As fotos dessa região portuário não ficaram das mais bonitas, pois o dia estava nublado. Mesmo assim, decidi subir o MONTE PELLEGRINO, que é uma montanha central na cidade que fica a 600 metros acima do mar. Pense em vistas lindas do alto desse morro que comprovam o quanto Palermo pode ser considerada a Rio de Janeiro da Itália. A praia urbana de Spiaggia Mondello e suas águas cristalinas puxando pro azul turquesa também fez parte do passeio e logicamente não decepcionou!

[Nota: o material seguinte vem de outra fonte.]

-- ==== Sys2Proof/Machine/Match.lean ====
section
/-!
DEFINITION. Tag matching and speculative placement (spec/08): match contexts, the posted and unexpected lists with their spill rings, walks,
eager placement, pools, rendezvous reads, the predictor, and the context commands of R269.
-/
namespace Sys2Proof.Machine

/-- Changes a context, a message. -/
def State.updCtx (s : State) (c : Nat) (f : Mctx → Mctx) : State := { s with mctx := s.mctx.upd c f }
def State.updMsg (s : State) (m : Nat) (f : Msg → Msg) : State := { s with msgs := s.msgs.upd m f }

/-- The matching engine's power domain state (R535). -/
def State.pdMat (s : State) : Nat := s.get F.DEV_PD_STATUS_MAT

/-- MAT_CTRL values in force. -/
def State.matRnr (s : State) : Nat := s.atLeast F.MAT_CTRL_RNR_STAGES 1
def State.eagerLimit (s : State) : Nat := min (s.get F.MAT_CTRL_EAGER_KIB) 64 * 1024

/-- A receive matches a source and tag (R246). -/
def Recv.matches (r : Recv) (node func : Nat) (tag : Word) : Bool :=
  (r.anyNode || r.node == node) && (r.anyFunc || r.func == func) && ((tag ^^^ r.tag) &&& ~~~r.ignore) == 0

/-- On-chip entries a context uses (R241). -/
def Mctx.used (c : Mctx) : Nat := 2 * c.posted.length + c.unexp.length

/-- Records in a spill ring. -/
def Mctx.ringSize (c : Mctx) : Nat := 2 ^ c.spillLog2

/-- Retention in use (R261). -/
def State.retained (s : State) : Nat := s.msgs.vals.foldl (fun n m => n + m.retain) 0

/-! ### Spill rings (R242 to R245) -/

/-- The handle of a POST's receive (R257). -/
def State.postHandle (s : State) (ctx op : Nat) : Word := packW [(0, s.handle (op / 64)), (32, op % 64), (48, ctx)]

/-- The operation of the receive a handle names: posted, or matched and not yet confirmed (R257). -/
def State.handleOp (s : State) (h : Word) : Option Nat :=
  let k := wbits h 12 0 * 64 + wbits h 37 32
  let o := s.ops.look k
  if (s.runs.look (k / 64)).st != .free && o.live && o.fin.isNone && o.opcode == 0x31 && s.postHandle o.x.ctx k == h then some k else none

/-- A 64-B spill record (R243). -/
def postedRec (s : State) (ctx : Nat) (r : Recv) : List Word :=
  [packW [(0, 1), (16, r.node), (36, r.func), (44, b2n r.anyNode), (45, b2n r.anyFunc)], r.tag, r.ignore, BitVec.ofNat 64 r.buf, packW [(0, r.len)],
   s.postHandle ctx r.op, 0, 0]

def unexpRec (u : Unexp) : List Word :=
  [packW [(0, if u.rts then 3 else 2), (16, u.node), (36, u.func), (46, u.chan)], u.tag, packW [(0, if u.rts then u.opid else 0)],
   packW [(0, if u.rts then 0 else u.slot)], packW [(0, u.len)], 0, 0, 0]

/-- Address of record `i` of the posted or unexpected ring. -/
def Mctx.recAt (c : Mctx) (unexpected : Bool) (i : Nat) : Nat :=
  c.spillBase + (if unexpected then 64 * c.ringSize else 0) + i % c.ringSize * 64

/-- A spill write (R245, R559). -/
def State.spillWrite (s : State) (ctx va : Nat) (ws : List Word) : State :=
  let c := s.mctx.look ctx
  ((s.count 0x0401 0 1 (some c.dom)).access (.spill ctx) c.pasid c.dom .write false [(va, 8 * ws.length)] (wordBytes ws)).2

/-- Ring heads advance over holes (R244). -/
def dropHoles {α : Type} : List (Option α) → Nat → List (Option α) × Nat
  | none :: t, h => dropHoles t (h + 1)
  | l, h => (l, h)

def Mctx.trim (c : Mctx) : Mctx :=
  let (p, ph) := dropHoles c.postedSpill c.pheads
  let (u, uh) := dropHoles c.unexpSpill c.uheads
  { c with postedSpill := p, pheads := ph, unexpSpill := u, uheads := uh }

/-- Members move from the spill ring heads to the on-chip tails while the reservation has room (R242). -/
def Mctx.refill : Nat → Mctx → Mctx
  | 0, c => c
  | n + 1, c =>
    let c := c.trim
    match c.postedSpill, c.unexpSpill with
    | some r :: t, _ =>
      if c.used + 2 ≤ c.res then Mctx.refill n { c with posted := c.posted ++ [r], postedSpill := t, pheads := c.pheads + 1 }
      else match c.unexpSpill with
        | some u :: v => if c.used + 1 ≤ c.res then Mctx.refill n { c with unexp := c.unexp ++ [u], unexpSpill := v, uheads := c.uheads + 1 } else c
        | _ => c
    | _, some u :: v => if c.used + 1 ≤ c.res then Mctx.refill n { c with unexp := c.unexp ++ [u], unexpSpill := v, uheads := c.uheads + 1 } else c
    | _, _ => c

/-- Starts reading the spill rings, so that a walk or a move may go through them. -/
def State.spillRead (s : State) (ctx : Nat) : State :=
  let c := s.mctx.look ctx
  if c.loading.isSome then s
  else
    let s := s.updCtx ctx fun c => { c with loading := some false }
    let a := if c.postedSpill.isEmpty then [] else [(c.recAt false c.pheads, 64)]
    let b := if c.unexpSpill.isEmpty then [] else [(c.recAt true c.uheads, 64)]
    (s.access (.spill ctx) c.pasid c.dom .read false (a ++ b) []).2

/-- List operations of the context wait: a spill read or a pool write is under way (R249). -/
def State.ctxBusy (s : State) (ctx : Nat) : Bool :=
  (s.mctx.look ctx).loading == some false || s.msgs.vals.any fun m => m.live && m.ctx == ctx && m.st == .pooling

/-- The rings may be walked: nothing is spilled, or they have been read. -/
def Mctx.ready (c : Mctx) : Bool := (c.postedSpill.isEmpty && c.unexpSpill.isEmpty) || c.loading == some true

/-- Every receive in post order. -/
def Mctx.allPosted (c : Mctx) : List Recv := c.posted ++ c.postedSpill.filterMap id

/-- Removes a receive by its operation: on chip, or as a hole of the ring (R244). -/
def State.dropRecv (s : State) (ctx op : Nat) : State :=
  let c := s.mctx.look ctx
  let s := match c.postedSpill.findIdx? fun r => r.any (·.op == op) with
    | some i => if i = 0 then s else s.spillWrite ctx (c.recAt false (c.pheads + i)) [0, 0, 0, 0, 0, 0, 0, 0]
    | none => s
  s.updCtx ctx fun c => ({ c with
    posted := c.posted.filter (·.op != op), postedSpill := c.postedSpill.map fun r => if r.any (·.op == op) then none else r } : Mctx).trim

/-- Removes the i-th unexpected member in order. -/
def State.dropUnexp (s : State) (ctx i : Nat) : State :=
  let c := s.mctx.look ctx
  if i < c.unexp.length then s.updCtx ctx fun c => { c with unexp := c.unexp.eraseIdx i }
  else
    -- the (i − on-chip)-th listed record of the ring
    let live := (List.range c.unexpSpill.length).filter fun j => (c.unexpSpill.getD j none).isSome
    let j := live.getD (i - c.unexp.length) 0
    let s := if j = 0 then s else s.spillWrite ctx (c.recAt true (c.uheads + j)) [0, 0, 0, 0, 0, 0, 0, 0]
    s.updCtx ctx fun c => ({ c with unexpSpill := c.unexpSpill.set j none } : Mctx).trim

/-- Every unexpected member in order. -/
def Mctx.allUnexp (c : Mctx) : List Unexp := c.unexp ++ c.unexpSpill.filterMap id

Infelizmente o tempo era curto e não passei tantos dias quanto gostaria nessa viagem pra Sicília. No dia seguinte peguei a estrada de Palermo, no sentido pra Catania, pelo interior da ilha, que é repleto de paisagens campestres, pastos, plantações e mais montanhas. E aqui segue outra dica: caso vá fazer um trecho de ida e volta pra uma mesma cidade de onde vai pegar o voo de chegada e o de partida, recomendo, se for possível e os trajetos foram interessantes, fazer uma triangulação; isto é: vá por um caminho e volte por outro, pra ver mais paisagens e mais do interior e da vida rural daquele lugar. Mas se for um local em que a possibilidade de triangulação não for possível, vá e volte pelo mesmo caminho; mas com certeza o ângulo das paisagens que verás será justamente o oposto. Portanto vai ser bom de uma forma ou de outra!

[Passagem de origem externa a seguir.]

-- ==== Sys2Proof/Machine/Route.lean ====
section
/-!
DEFINITION. The router core and the output ports (R336 to R352, R357, R421 to R425): endpoint and route tables, the choice of a path, injection, the
class DRR of a port, credits and queue samples.
-/
namespace Sys2Proof.Machine

/-! ### Tables -/

/-- Changes a fabric port. -/
def State.updPort (s : State) (p : Nat) (f : FPort → FPort) : State := { s with fports := s.fports.upd p f }

/-- Adds to a since-reset count of a port entry (R505): 0 TX_FLITS, 1 RX_FLITS, 2 REPLAYS, 3 UNCORR_CW. -/
def State.portAdd (s : State) (p i n : Nat) : State := { s with portCnt := s.portCnt.upd (p * 4 + i) fun v => (v + n) % 2 ^ 64 }

/-- A per-VC count. -/
def vcAt (l : List Nat) (v : Nat) : Nat := l.getD v 0

/-- Adds to a per-VC count modulo 4,096 (R378). -/
def vcAdd (l : List Nat) (v n : Nat) : List Nat := (List.range 25).map fun i => if i = v then (vcAt l i + n) % 4096 else vcAt l i

/-- The entry of the active bank for a router (R339, R340). -/
def State.route (s : State) (router : Nat) : Word := s.routes.look (s.get F.RTC_BANK_ACTIVE * 65536 + router)

/-- A fabric port's link is up and enabled (R343, RTP_CTRL.EN). -/
def State.portLive (s : State) (p : Nat) : Bool := s.flag (F.RTP_STATUS_LINK_UP p) && s.flag (F.RTP_CTRL_EN p)

/-- Candidates of an entry (R339): port and NEXT. -/
def candPort (e : Word) (c : Nat) : Nat := wbits e (6 * c + 5) (6 * c)
def candNext (e : Word) (c : Nat) : Nat := wbits e (24 + 6 * c + 5) (24 + 6 * c)

/-- State code of a lane quad's power domain (R535). -/
def State.pdQuad (s : State) (n : Nat) : Nat := s.get ⟨0x10048 + n / 32 * 8, 2 * (n % 32) + 1, 2 * (n % 32)⟩

/-- A candidate is usable (R343). -/
def State.usable (s : State) (e : Word) (c : Nat) : Bool :=
  wbit e (48 + c) && (s.get F.RTC_PORT_HEALTH_HEALTH).testBit (candPort e c) && s.portLive (candPort e c) && s.pdQuad (candPort e c) == 0

/-- Flits of a VC class routed to a port and not yet sent (R344). -/
def State.depth (s : State) (p : Nat) (mine : RUnit → Bool) : Nat :=
  (s.fports.look p).oq.foldl (fun n u => if mine u then n + bodyFlits u.body else n) 0

/-- The level a neighbour last reported for one of its ports; 0 once its frames have stayed away for 4 stages (R347). -/
def State.gossipOf (s : State) (p next : Nat) : Nat :=
  if s.get (F.RTP_STATUS_GOSSIP_AGE p) ≥ 4 then 0 else wbits (s.reg (0x1000010 + p * 0x10000 + next / 16 * 8)) (4 * (next % 16) + 3) (4 * (next % 16))

/-- The load of a candidate (R344). -/
def State.load (s : State) (e : Word) (c cls : Nat) : Nat :=
  s.depth (candPort e c) (·.cls == cls) +
    (if wbit e 62 then s.get F.RTC_ADAPT_GOSSIP_WEIGHT * s.gossipOf (candPort e c) (candNext e c) else 0)

/-- The usable candidate with the least load, the lowest on a tie: its load and its port (R343). -/
def State.best (s : State) (e : Word) (cls : Nat) : Option (Nat × Nat) :=
  (List.range 4).foldl (fun b c =>
    if s.usable e c then
      match b with
      | some (l, _) => if s.load e c cls < l then some (s.load e c cls, candPort e c) else b
      | none => some (s.load e c cls, candPort e c)
    else b) none

/-- Entry i of RTC_VALIANT. -/
def State.valiantAt (s : State) (i : Nat) : Nat := wbits (s.reg (0x1400100 + i / 4 * 8)) (16 * (i % 4) + 15) (16 * (i % 4))

/-- Tries of R345's choice of an intermediate router. -/
def State.valiantTry (fuel : Nat) (s : State) (e : Word) (cmin cls dst : Nat) : State × Nat :=
  match fuel with
  | 0 => (s, dst)
  | fuel + 1 =>
    let vcount := min (s.get F.RTC_ADAPT_VCOUNT) 256
    let i := s.valiantAt (s.vlfsr % vcount)
    let s := { s with vlfsr := lfsrStep s.vlfsr }
    let f := s.route i
    let g := wbits f 61 52
    match s.best f cls with
    | some (l, _) =>
      if i ≠ s.self ∧ g ≠ s.get F.RTC_SELF_GROUP ∧ g ≠ wbits e 61 52 then
        (s, if 2 * l + s.get F.RTC_ADAPT_BIAS < cmin then i else dst)
      else State.valiantTry fuel s e cmin cls dst
    | none => State.valiantTry fuel s e cmin cls dst

/-- The source's choice for one send of a packet (R345): the intermediate router, the destination itself in phase 1. -/
def State.valiant (s : State) (cls dst : Nat) : State × Nat :=
  if s.get F.RTC_ADAPT_MODE = 0 ∨ cls > 1 ∨ dst = s.self then (s, dst)
  else
    let e := s.route dst
    match s.best e cls with
    | some (cmin, _) =>
      if cmin > s.get F.RTC_ADAPT_THRESHOLD ∧ s.get F.RTC_ADAPT_VCOUNT > 0 then State.valiantTry 4 s e cmin cls dst else (s, dst)
    | none => (s, dst)

/-! ### Units -/

/-- Destination router, intermediate router and birth stage of a unit. -/
def unitDst : UnitBody → Nat
  | .data p => p.dstRouter
  | .ctl c => c.dstRouter
  | .mgmt m => m.dstRouter

/-- The intermediate router of a unit; MGMT packets take minimal candidates only (R348). -/
def unitInter : UnitBody → Nat
  | .data p => p.inter
  | .ctl c => c.inter
  | .mgmt m => m.dstRouter

/-- The birth stage of a unit (R403). -/
def unitBirth : UnitBody → Nat
  | .data p => p.birth
  | .ctl c => c.birth
  | .mgmt m => m.birth

/-- A unit with another intermediate router (R382, R384). -/
def unitVia (b : UnitBody) (i : Nat) : UnitBody :=
  match b with
  | .data p => .data { p with inter := i }
  | .ctl c => .ctl { c with inter := i }
  | .mgmt m => .mgmt m

/-- The domain of a unit's header. -/
def unitDom : UnitBody → Nat
  | .data p => p.domain
  | .ctl c => c.domain
  | .mgmt _ => 0

/-- A unit leaves the input buffer it occupied, whose credit returns (R352, R378). -/
def State.freeHome (s : State) (u : RUnit) : State :=
  match u.home with
  | some (p, v) => s.updPort p fun f => { f with freed := vcAdd f.freed v (bodyFlits u.body) }
  | none => s

/-! ### Injection (R421, R422) -/

/-- A domain's quantum (R421). -/
def State.dquant (s : State) (d : Nat) : Nat := max (wbits (s.reg (0x790000 + d / 4 * 8)) (16 * (d % 4) + 15) (16 * (d % 4))) 4224

/-- Sends packets of an injection queue while the deficit covers them. -/
def State.drrSend : Nat → State → List RUnit → Nat → State × List RUnit × Nat
  | 0, s, q, d => (s, q, d)
  | _ + 1, s, [], d => (s, [], d)
  | fuel + 1, s, u :: q, d =>
    let size := bodyFlits u.body * 64
    if size ≤ d then
      let (s, i) := s.valiant u.cls (unitDst u.body)
      let u := { u with body := unitVia u.body i, since := s.tick }
      State.drrSend fuel { s with rin := s.rin.upd 64 fun l => l ++ [u] } q (d - size)
    else (s, u :: q, d)

/-- DOMAIN_DRR_VISIT's operation: a visit to a domain's normal or scavenger queue; scavengers wait while a normal queue holds packets. -/
def State.drrVisit (s : State) (d : Nat) (scav : Bool) : State :=
  let q := s.inj.look d
  let units := if scav then q.scav else q.q
  if units.isEmpty || (scav && s.inj.vals.any fun j => !j.q.isEmpty) || s.quiet || s.halted then s
  else
    let quant := s.dquant d
    let (s, rest, left) := State.drrSend units.length s units (min ((if scav then q.scavDeficit else q.deficit) + quant) (2 * quant))
    let left := if rest.isEmpty then 0 else left
    { s with inj := s.inj.upd d fun j => if scav then { j with scav := rest, scavDeficit := left } else { j with q := rest, deficit := left } }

A previsão do tempo para o dia cooperou pra essa road trip e decidi fazer a conquista do MONTE ETNA antes de pernoitar no primeiro e último destino dessa viagem: Catania. A cor predominante de um vulcão geralmente é cinza. Pode ser que haja uma variação maior de colorações e de flora e fauna, caso esteja localizado em áreas tropicais, como na Indonésia, ou nas Filipinas, por exemplo. Aqui na Sicília o Monte Etna perto do nível do mar tem vegetação esverdeada, mas conforme você vai subindo a montanha e sua vegetação fica mais limitada e menos variada, por causa do clima temperado mediterrâneo, por causa do frio maior nos invernos e pela altitude (mas não se engane, use casaco até mesmo no verão, pois faz frio!). A partir de certo momento, aquela floresta de árvores vai dando lugar a uma vegetação mais rasteira (arbustos) e depois simplesmente pedras e cinzas do vulcão. Perto do topo é tudo cinza grafite com acréscimo do tom vermelho aqui e acolá e alguma vegetação rasteira esverdeada; lembra um pouco até as fotos da superfície lunar ou de marte, quem sabe?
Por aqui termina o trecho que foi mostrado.